**Task to complete**
I need every line that includes the word "orFields" copied from the material.

**Dataset entries**
┌────────

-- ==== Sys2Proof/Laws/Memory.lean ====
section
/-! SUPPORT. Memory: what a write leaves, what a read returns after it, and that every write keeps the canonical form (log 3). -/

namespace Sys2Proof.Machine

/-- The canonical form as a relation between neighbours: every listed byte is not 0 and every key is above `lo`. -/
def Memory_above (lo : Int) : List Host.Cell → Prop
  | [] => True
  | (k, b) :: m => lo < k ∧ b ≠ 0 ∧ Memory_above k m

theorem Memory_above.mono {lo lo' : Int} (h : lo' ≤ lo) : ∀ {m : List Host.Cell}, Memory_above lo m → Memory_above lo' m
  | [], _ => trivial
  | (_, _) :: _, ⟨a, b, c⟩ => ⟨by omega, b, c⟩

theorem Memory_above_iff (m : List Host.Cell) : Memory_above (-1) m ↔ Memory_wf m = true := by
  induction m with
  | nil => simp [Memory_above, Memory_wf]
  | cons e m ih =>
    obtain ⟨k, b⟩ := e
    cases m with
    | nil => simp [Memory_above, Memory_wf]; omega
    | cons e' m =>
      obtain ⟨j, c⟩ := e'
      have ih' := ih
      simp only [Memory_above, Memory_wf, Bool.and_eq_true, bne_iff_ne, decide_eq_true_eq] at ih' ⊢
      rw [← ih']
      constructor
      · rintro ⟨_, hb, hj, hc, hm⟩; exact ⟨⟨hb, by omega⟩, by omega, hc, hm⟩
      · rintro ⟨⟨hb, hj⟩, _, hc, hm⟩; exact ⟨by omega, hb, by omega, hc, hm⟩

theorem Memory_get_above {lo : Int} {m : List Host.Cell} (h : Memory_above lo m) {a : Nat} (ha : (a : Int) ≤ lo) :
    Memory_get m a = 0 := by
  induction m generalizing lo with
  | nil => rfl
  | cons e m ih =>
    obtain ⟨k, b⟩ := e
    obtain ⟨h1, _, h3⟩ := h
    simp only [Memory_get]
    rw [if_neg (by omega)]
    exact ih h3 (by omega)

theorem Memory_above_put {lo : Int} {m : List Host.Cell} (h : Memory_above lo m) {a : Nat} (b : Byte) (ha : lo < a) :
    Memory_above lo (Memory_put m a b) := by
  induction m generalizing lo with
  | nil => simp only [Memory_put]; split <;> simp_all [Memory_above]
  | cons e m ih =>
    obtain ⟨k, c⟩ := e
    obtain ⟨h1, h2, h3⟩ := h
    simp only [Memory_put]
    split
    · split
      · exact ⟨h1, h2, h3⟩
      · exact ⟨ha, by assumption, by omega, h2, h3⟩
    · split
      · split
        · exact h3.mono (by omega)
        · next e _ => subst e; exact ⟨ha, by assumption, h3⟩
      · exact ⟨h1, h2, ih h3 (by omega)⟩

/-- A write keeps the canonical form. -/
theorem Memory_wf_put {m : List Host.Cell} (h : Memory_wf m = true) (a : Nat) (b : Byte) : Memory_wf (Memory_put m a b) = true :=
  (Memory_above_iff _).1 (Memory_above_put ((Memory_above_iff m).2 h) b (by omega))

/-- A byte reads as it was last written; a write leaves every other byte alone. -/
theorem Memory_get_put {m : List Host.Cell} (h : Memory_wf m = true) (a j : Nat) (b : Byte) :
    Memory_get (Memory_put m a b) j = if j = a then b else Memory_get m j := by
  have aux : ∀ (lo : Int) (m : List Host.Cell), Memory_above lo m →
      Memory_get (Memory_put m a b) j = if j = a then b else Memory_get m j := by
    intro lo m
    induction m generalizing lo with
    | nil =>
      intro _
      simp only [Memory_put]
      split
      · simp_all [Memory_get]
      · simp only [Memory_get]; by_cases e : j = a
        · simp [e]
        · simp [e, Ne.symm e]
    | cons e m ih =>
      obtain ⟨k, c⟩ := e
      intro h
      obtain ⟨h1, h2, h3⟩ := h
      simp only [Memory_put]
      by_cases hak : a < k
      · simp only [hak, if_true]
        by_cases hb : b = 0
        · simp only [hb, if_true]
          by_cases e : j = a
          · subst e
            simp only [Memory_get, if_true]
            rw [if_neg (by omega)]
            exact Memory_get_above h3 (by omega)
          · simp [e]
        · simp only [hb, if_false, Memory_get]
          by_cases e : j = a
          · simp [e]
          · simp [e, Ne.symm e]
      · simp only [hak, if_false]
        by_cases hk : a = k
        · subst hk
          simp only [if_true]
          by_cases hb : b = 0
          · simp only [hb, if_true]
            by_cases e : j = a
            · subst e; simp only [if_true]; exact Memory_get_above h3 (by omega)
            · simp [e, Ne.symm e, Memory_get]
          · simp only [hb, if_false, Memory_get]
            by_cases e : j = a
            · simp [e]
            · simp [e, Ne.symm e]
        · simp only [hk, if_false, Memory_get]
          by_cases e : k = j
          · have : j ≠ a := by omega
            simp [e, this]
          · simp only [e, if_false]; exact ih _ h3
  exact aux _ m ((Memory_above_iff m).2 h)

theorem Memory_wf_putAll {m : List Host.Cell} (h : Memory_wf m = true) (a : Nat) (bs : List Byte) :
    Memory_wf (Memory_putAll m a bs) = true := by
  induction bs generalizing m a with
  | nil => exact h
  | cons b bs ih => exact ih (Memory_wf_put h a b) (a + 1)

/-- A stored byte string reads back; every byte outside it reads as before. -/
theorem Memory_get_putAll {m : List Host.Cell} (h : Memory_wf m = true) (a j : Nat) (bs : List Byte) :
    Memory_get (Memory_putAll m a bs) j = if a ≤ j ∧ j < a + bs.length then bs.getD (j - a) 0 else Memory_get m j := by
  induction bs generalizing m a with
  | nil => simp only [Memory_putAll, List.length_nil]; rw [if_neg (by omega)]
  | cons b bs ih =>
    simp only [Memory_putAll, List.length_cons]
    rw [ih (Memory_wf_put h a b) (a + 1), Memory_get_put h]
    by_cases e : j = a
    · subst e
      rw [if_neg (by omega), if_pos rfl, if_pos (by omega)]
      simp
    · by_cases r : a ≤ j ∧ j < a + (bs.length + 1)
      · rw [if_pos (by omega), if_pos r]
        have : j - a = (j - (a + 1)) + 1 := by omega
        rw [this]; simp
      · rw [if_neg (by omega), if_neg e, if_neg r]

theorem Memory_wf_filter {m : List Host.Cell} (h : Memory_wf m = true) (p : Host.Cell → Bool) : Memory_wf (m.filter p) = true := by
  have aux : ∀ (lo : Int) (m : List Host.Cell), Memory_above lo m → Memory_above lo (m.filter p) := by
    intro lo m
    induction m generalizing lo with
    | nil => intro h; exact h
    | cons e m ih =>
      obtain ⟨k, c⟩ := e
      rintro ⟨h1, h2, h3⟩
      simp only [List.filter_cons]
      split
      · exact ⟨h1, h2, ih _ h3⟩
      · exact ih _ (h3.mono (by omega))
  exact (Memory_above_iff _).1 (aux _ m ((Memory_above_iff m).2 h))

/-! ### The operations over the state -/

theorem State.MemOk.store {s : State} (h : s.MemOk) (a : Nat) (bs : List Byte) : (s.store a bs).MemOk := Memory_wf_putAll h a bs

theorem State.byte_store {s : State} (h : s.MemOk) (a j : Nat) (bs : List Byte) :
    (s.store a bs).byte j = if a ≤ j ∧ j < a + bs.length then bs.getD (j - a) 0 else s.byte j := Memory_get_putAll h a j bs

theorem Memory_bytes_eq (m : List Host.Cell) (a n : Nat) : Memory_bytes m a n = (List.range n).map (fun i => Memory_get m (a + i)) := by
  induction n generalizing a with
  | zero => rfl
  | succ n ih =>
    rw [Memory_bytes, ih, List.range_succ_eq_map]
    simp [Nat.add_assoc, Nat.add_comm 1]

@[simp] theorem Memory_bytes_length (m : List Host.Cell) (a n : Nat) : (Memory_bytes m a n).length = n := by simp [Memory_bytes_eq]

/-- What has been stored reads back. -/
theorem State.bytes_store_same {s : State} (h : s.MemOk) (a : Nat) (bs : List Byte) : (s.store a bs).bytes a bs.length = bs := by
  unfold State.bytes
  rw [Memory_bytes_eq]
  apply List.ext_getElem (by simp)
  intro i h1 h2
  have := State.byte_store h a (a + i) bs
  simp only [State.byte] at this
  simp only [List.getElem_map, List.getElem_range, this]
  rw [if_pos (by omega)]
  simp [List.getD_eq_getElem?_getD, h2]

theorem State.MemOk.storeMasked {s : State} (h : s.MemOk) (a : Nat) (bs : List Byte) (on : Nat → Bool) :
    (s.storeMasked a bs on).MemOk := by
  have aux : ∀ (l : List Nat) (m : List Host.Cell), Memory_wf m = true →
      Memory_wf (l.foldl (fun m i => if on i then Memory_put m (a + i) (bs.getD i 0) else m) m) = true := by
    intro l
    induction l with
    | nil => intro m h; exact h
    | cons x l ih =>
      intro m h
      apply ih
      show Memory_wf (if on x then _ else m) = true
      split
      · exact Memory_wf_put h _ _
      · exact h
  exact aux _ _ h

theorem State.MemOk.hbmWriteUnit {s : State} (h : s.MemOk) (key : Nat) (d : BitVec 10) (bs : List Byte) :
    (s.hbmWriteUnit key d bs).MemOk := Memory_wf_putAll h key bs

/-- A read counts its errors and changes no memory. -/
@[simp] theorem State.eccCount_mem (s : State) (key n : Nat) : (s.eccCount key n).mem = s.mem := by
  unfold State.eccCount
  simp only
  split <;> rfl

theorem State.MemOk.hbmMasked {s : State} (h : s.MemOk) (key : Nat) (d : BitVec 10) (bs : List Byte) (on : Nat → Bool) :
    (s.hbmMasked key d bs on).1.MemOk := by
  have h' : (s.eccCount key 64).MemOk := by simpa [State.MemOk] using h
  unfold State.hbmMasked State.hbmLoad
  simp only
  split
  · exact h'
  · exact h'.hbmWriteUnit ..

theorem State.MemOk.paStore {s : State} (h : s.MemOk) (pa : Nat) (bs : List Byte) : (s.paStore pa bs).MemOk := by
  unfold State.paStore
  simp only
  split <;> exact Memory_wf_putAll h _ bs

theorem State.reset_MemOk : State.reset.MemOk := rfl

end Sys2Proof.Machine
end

└────────
┌────────

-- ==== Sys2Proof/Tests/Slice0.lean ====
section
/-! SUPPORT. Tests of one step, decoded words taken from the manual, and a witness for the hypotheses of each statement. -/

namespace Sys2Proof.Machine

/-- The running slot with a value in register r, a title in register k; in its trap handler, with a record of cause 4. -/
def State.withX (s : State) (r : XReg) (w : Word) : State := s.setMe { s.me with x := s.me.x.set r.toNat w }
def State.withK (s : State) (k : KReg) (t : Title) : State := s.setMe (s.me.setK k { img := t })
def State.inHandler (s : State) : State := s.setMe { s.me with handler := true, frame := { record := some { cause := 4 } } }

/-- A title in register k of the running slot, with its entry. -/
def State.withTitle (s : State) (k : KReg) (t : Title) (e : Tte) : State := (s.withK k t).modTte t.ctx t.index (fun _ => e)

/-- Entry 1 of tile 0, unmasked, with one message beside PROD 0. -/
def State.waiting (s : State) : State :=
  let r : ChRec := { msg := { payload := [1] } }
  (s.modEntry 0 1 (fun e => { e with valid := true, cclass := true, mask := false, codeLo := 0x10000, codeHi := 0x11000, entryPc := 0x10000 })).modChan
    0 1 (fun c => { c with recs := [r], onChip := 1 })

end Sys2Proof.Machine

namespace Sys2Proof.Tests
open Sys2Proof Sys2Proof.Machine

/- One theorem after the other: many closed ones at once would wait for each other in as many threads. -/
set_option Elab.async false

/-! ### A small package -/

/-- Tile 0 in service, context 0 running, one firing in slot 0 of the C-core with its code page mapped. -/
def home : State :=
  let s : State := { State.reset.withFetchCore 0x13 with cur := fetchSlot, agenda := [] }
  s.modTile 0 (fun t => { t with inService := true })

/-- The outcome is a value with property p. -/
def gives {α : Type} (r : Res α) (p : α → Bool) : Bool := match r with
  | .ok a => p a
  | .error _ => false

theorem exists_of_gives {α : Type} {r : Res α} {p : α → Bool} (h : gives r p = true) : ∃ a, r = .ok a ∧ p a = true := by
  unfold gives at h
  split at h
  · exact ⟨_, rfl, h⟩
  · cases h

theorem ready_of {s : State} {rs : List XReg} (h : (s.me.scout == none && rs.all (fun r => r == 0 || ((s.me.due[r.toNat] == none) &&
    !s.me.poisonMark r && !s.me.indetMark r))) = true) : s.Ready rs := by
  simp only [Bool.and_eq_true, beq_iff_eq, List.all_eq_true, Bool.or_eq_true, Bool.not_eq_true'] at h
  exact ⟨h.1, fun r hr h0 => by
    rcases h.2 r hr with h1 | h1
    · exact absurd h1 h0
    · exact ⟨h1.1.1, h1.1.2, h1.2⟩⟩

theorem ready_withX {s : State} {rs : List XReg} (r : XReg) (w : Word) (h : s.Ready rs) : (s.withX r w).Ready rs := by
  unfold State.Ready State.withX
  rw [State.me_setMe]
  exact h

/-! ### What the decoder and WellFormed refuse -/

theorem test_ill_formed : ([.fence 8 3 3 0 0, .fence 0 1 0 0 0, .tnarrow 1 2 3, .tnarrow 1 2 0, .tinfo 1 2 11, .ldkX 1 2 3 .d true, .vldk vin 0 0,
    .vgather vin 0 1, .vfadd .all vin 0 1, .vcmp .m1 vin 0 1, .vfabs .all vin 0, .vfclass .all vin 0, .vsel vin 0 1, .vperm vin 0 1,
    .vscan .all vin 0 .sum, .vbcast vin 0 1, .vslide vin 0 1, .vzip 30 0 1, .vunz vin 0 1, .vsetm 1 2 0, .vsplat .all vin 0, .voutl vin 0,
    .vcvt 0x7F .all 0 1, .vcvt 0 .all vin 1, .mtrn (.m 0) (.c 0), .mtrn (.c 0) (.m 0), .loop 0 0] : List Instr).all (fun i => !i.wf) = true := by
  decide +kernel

└────────
┌────────

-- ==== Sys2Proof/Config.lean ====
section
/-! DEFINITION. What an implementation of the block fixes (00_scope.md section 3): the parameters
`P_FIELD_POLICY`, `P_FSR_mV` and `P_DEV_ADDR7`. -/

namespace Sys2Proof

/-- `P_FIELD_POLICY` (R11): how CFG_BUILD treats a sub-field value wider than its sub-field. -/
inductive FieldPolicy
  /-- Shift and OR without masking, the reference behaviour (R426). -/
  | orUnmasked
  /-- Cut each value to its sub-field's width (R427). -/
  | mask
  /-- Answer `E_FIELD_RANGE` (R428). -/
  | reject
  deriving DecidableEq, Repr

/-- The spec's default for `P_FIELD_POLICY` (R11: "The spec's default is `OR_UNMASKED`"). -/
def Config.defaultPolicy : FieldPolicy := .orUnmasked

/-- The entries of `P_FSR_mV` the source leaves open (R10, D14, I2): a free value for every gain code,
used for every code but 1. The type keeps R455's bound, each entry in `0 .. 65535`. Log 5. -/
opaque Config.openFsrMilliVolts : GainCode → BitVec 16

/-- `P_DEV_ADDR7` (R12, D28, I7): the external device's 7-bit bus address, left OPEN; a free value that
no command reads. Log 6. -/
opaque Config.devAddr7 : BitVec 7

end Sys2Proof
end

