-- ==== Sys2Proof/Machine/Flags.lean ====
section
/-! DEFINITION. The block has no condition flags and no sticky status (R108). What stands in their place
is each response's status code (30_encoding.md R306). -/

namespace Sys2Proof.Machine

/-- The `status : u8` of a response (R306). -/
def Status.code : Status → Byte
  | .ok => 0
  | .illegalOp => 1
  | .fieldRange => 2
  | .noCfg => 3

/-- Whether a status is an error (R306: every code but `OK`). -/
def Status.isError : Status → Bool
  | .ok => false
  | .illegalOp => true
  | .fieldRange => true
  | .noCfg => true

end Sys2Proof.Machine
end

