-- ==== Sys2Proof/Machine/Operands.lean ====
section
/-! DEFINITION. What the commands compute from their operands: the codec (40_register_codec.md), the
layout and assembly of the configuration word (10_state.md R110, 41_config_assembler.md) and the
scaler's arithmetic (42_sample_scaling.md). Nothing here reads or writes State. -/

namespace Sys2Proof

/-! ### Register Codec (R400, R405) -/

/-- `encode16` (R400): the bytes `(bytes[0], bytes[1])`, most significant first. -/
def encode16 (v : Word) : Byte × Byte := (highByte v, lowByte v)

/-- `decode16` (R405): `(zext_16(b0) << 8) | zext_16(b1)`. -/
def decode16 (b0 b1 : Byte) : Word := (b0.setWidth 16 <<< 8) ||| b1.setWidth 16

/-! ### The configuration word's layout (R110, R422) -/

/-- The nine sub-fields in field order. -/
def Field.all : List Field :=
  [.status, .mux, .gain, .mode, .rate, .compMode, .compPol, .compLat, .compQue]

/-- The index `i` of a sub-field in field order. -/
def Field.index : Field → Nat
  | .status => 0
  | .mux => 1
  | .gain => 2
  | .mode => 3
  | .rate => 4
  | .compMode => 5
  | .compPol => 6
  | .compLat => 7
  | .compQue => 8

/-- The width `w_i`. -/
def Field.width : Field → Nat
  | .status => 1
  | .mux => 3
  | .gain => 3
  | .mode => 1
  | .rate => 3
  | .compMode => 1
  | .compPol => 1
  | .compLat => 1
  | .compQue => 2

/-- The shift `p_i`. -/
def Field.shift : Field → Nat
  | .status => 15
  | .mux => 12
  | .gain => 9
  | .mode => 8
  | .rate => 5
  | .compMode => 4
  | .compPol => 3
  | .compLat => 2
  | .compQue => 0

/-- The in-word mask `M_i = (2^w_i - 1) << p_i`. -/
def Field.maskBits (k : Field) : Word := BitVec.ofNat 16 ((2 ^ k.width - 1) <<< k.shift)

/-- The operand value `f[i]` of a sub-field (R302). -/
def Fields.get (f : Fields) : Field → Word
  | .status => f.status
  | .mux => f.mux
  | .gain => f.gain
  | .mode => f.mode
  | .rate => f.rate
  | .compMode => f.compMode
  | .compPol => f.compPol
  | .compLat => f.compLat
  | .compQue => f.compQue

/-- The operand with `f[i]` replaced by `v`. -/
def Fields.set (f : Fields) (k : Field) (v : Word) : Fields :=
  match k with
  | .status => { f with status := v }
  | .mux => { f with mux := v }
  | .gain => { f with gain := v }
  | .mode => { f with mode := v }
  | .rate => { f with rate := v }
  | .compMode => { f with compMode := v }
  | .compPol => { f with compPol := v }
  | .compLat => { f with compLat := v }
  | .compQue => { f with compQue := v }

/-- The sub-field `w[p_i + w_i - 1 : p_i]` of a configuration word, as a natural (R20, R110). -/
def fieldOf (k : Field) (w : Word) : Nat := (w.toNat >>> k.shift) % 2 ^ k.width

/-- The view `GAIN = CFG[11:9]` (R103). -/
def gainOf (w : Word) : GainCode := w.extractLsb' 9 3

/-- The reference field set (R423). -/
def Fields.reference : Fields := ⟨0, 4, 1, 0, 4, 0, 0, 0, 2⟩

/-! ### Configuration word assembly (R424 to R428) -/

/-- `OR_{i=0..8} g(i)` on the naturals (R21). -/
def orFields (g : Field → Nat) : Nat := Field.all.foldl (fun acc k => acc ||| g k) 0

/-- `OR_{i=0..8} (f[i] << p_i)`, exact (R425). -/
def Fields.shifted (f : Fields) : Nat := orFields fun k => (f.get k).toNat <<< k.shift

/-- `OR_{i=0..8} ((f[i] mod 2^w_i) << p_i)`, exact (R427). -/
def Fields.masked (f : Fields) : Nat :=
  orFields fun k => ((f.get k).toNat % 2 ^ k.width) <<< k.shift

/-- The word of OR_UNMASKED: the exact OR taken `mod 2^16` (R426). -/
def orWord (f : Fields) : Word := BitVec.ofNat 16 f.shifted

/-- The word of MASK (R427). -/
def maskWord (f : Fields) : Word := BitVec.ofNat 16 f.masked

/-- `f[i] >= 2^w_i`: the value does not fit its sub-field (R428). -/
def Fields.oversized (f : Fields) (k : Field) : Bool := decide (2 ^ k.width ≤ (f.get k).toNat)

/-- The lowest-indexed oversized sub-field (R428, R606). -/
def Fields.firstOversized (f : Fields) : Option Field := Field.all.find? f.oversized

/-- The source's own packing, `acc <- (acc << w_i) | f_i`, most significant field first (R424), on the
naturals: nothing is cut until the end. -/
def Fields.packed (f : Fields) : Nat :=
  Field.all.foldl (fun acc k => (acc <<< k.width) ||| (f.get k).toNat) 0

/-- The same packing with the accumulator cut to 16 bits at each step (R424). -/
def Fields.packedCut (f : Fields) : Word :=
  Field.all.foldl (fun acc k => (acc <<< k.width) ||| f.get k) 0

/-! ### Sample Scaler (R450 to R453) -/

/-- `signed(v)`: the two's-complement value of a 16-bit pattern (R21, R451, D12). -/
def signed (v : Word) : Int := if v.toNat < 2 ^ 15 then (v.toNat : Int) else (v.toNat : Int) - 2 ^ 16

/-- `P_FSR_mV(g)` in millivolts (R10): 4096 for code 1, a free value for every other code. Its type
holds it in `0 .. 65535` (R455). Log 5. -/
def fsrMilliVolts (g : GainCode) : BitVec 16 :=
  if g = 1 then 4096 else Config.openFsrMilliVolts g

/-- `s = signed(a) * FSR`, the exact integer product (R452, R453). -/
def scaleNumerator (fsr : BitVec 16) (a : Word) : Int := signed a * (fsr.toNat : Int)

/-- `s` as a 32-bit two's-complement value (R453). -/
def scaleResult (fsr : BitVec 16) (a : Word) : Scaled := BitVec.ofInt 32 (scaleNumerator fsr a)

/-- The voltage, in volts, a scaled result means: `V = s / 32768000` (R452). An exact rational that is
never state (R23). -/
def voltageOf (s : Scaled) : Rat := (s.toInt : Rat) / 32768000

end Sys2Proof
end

└────────

**Exercise output**
def orFields (g : Field → Nat) : Nat := Field.all.foldl (fun acc k => acc ||| g k) 0
def Fields.shifted (f : Fields) : Nat := orFields fun k => (f.get k).toNat <<< k.shift
  orFields fun k => ((f.get k).toNat % 2 ^ k.width) <<< k.shift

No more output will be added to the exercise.